Workers who have been stood down are also eligible for the subsidy. Casuals who have been employed for less than 12 months are NOT eligible.

If an organisation’s application is successful, you will be obliged to inform employees that their wages are being subsidised as part of the scheme and submit monthly information to the ATO in order to continue receiving the payments.

Employees who are already receiving JobSeeker payments, and are also eligible for JobKeeper payments, will have to forgo the former if their employer chooses to reinstate them off the back of this announcement.

 fact sheet from the Treasury provides further guidance and below are examples of how it can be applied (direct from the fact sheet).

 Self-employed Melissa is a sole trader running a florist.

She does not have employees. Melissa’s business has been in operation for several years. The economic downturn due to the Coronavirus has adversely affected Melissa’s business, and she expects that her business turnover will
fall by more than 30 per cent compared to a typical month in 2019. Melissa will be able to apply for the JobKeeper Payment and would receive $1,500 per fortnight before tax, paid on a monthly basis.

Worker with multiple jobs

Michelle currently works two permanent part-time jobs, at an art gallery during weekdays, and at the local café on the weekend. Due to the impact of the Coronavirus, the gallery has closed and Michelle has been stood down without pay under the Fair Work Act. Michelle continues to work at the café delivering take-away orders. Michelle can only receive the JobKeeper Payment once, from the employer from whom she nominates as her primary employer. As Michelle only claims the tax-free threshold from her job at the art gallery, this will be treated as her nomination of the art gallery as her primary employer. The art gallery is eligible for the JobKeeper Payment. The art gallery will pass the JobKeeper Payment on to Michelle, so she will receive $1,500 per fortnight before tax. During the application process, the art gallery will notify the ATO that Michelle receives the payment from them. The art gallery is also required to advise Michelle that she has been nominated to the ATO as an eligible employee to receive the payment. The café is not eligible to receive the JobKeeper Payment for Michelle. The income that Michelle receives from her job at the café does not change her entitlement to the JobKeeper Payment she receives from the art gallery.
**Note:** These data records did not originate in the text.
-- ==== Sys2Proof/Syntax.lean ====
section
/-! DEFINITION. The commands of the U3264: one constructor per row of the table of operations and events. Every
command carries first the device time, in nanoseconds, at which it comes about (R19). A command of the host then
names its source; a received folio its lane and body; a happening its instance and what the outside decided. -/

namespace Sys2Proof

/-- A requester: one sender on a control path (R461). `id` is the HOST field on CAN, IPv4 address × 65,536 + UDP
port on Ethernet, and 0 on a lane. -/
structure Requester where
  path : Nat
  id : Nat
  deriving DecidableEq, Repr

/-- Where a write comes from: its requester, and whether an open session authenticated it (R464, R479). -/
structure Src where
  who : Requester
  auth : Bool
  deriving DecidableEq, Repr

/-- The authentication trailer of a DAP message (R479). -/
structure Trailer where
  session : Nat
  seq : Nat
  mac : Nat
  deriving DecidableEq, Repr

/-- A DAP message as reassembled: the header fields of R469, the data bytes and the trailer when AUTH is set. -/
structure Msg where
  tag : Nat
  op : Nat
  index : Nat
  sub : Nat
  flags : Nat
  offset : Nat
  rev : Nat
  length : Nat
  data : List Nat
  trailer : Option Trailer
  deriving DecidableEq, Repr

/-- A CAN frame: FD format or not, 29-bit identifier or not, the identifier, and the data bytes (R483, R484). -/
structure CanFrame where
  fd : Bool
  ext : Bool
  ident : Nat
  data : List Nat
  deriving DecidableEq, Repr

/-- A burst that hung, as the matrix saw it (R592, R606). -/
structure Hang where
  master : Nat
  target : Nat
  reason : Nat
  beat : Nat
  address : Nat
  dt : Nat
  deriving DecidableEq, Repr
/-- What a flit of the shared plane serves (R116, R117): the data of a route, a burst of a route's frame that is written to a
buffer, another memory request of a route, DAP traffic, an asset upload or diagnostics; requests with their tags. -/
inductive FlitUse where
  | data (route : Nat)
  | write (route handle offset tag : Nat)
  | memory (route tag : Nat)
  | dap (tag : Nat)
  | upload (tag : Nat)
  | diagnostics (tag : Nat)
  deriving DecidableEq, Repr

/-- A flit that an ingress of the shared plane offers (R116): its ports, POS, what it serves, its payload, and the bits of
header (31 to 0) and payload (from 32) that are inverted on the way. -/
structure Flit where
  ingress : Nat
  dest : Nat
  pos : Nat
  use : FlitUse
  payload : Nat
  flips : Nat
  deriving DecidableEq, Repr

/-- A transfer that an ingress of the Spine plane offers (R102, R112, R113): the port in the order of R101, the slot, the payload and
the CRC-8 as they arrive, the route, the core latency in units of 100 ps, and whether the slot has already opened. -/
structure Transfer where
  ingress : Nat
  slot : Nat
  payload : Nat
  crc : Nat
  route : Nat
  latency : Nat
  late : Bool
  deriving DecidableEq, Repr

/-- One read of a DRAM burst (R47, R181, R199): the bits of the 64 bytes (from bit 0) and of their CRC-16 (from bit 512) that come
inverted, the address of the burst that came XOR the one asked for, and the ns that the access took. -/
structure BurstRead where
  flips : Nat
  stray : Nat
  time : Nat
  deriving DecidableEq, Repr

/-- What a DRAM burst read serves (R199, R327, R233): a block of a buffer, a delay line of an output channel, a block
for the decoder of a compression engine, or an asset kept in DRAM copy. -/
inductive BurstUse where
  | video (handle offset : Nat)
  | delay (out : Nat)
  | asset (id : Nat)
  deriving DecidableEq, Repr

/-- Whose frame boundary or first line it is (R85): an output, an output stream fed by a route, or a rolling window
(whose boundary is the frame start of its source, log entry 15). -/
inductive Bnd where
  | output (n : Nat)
  | stream (k : Nat)
  | window (w : Nat)
  deriving DecidableEq, Repr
Employee made redundant after 1 March

Miles worked as a permanent part-time personal trainer at a gym for six months and was made redundant on 20 March 2020 in response to the Government directive that gyms close. Miles was not entitled to redundancy pay due to his length of service. In response to the announcement of the JobKeeper Payment, the gym decides they want to re-engage Miles so they are well placed to resume their operations once the Coronavirus restrictions are lifted. After being made redundant, Miles had registered an intent to claim with Services Australia for access to the JobSeeker Payment and the Coronavirus Supplement. Miles is single, with no children and in total he would be eligible to receive $1,124.50 before tax per fortnight. If Miles chooses to be re-hired by the gym, under the JobKeeper Payment he will receive $1,500 a fortnight before tax while he is stood down. Miles will need to advise Services Australia of his income. He is no longer eligible for the JobSeeker Payment and the Coronavirus Supplement from Services Australia as a result of receiving the JobKeeper Payment.

Employer with 5 employees who all currently get paid more than $1,500 per fortnight

Sara runs a landscaping company, and employs five full-time gardeners. Sara is paying her employees $1,700 per fortnight before tax. She expects that her turnover will decline by more than 30 per cent over the coming months and
that she will either need to lay staff off, or reduce their wages significantly. As a result of the JobKeeper Payment, Sara will be able to keep employing every gardener, and only needs to pay the $200 wage cost per fortnight before tax per employee above the $1,500 per fortnight (before tax) JobKeeper Payment.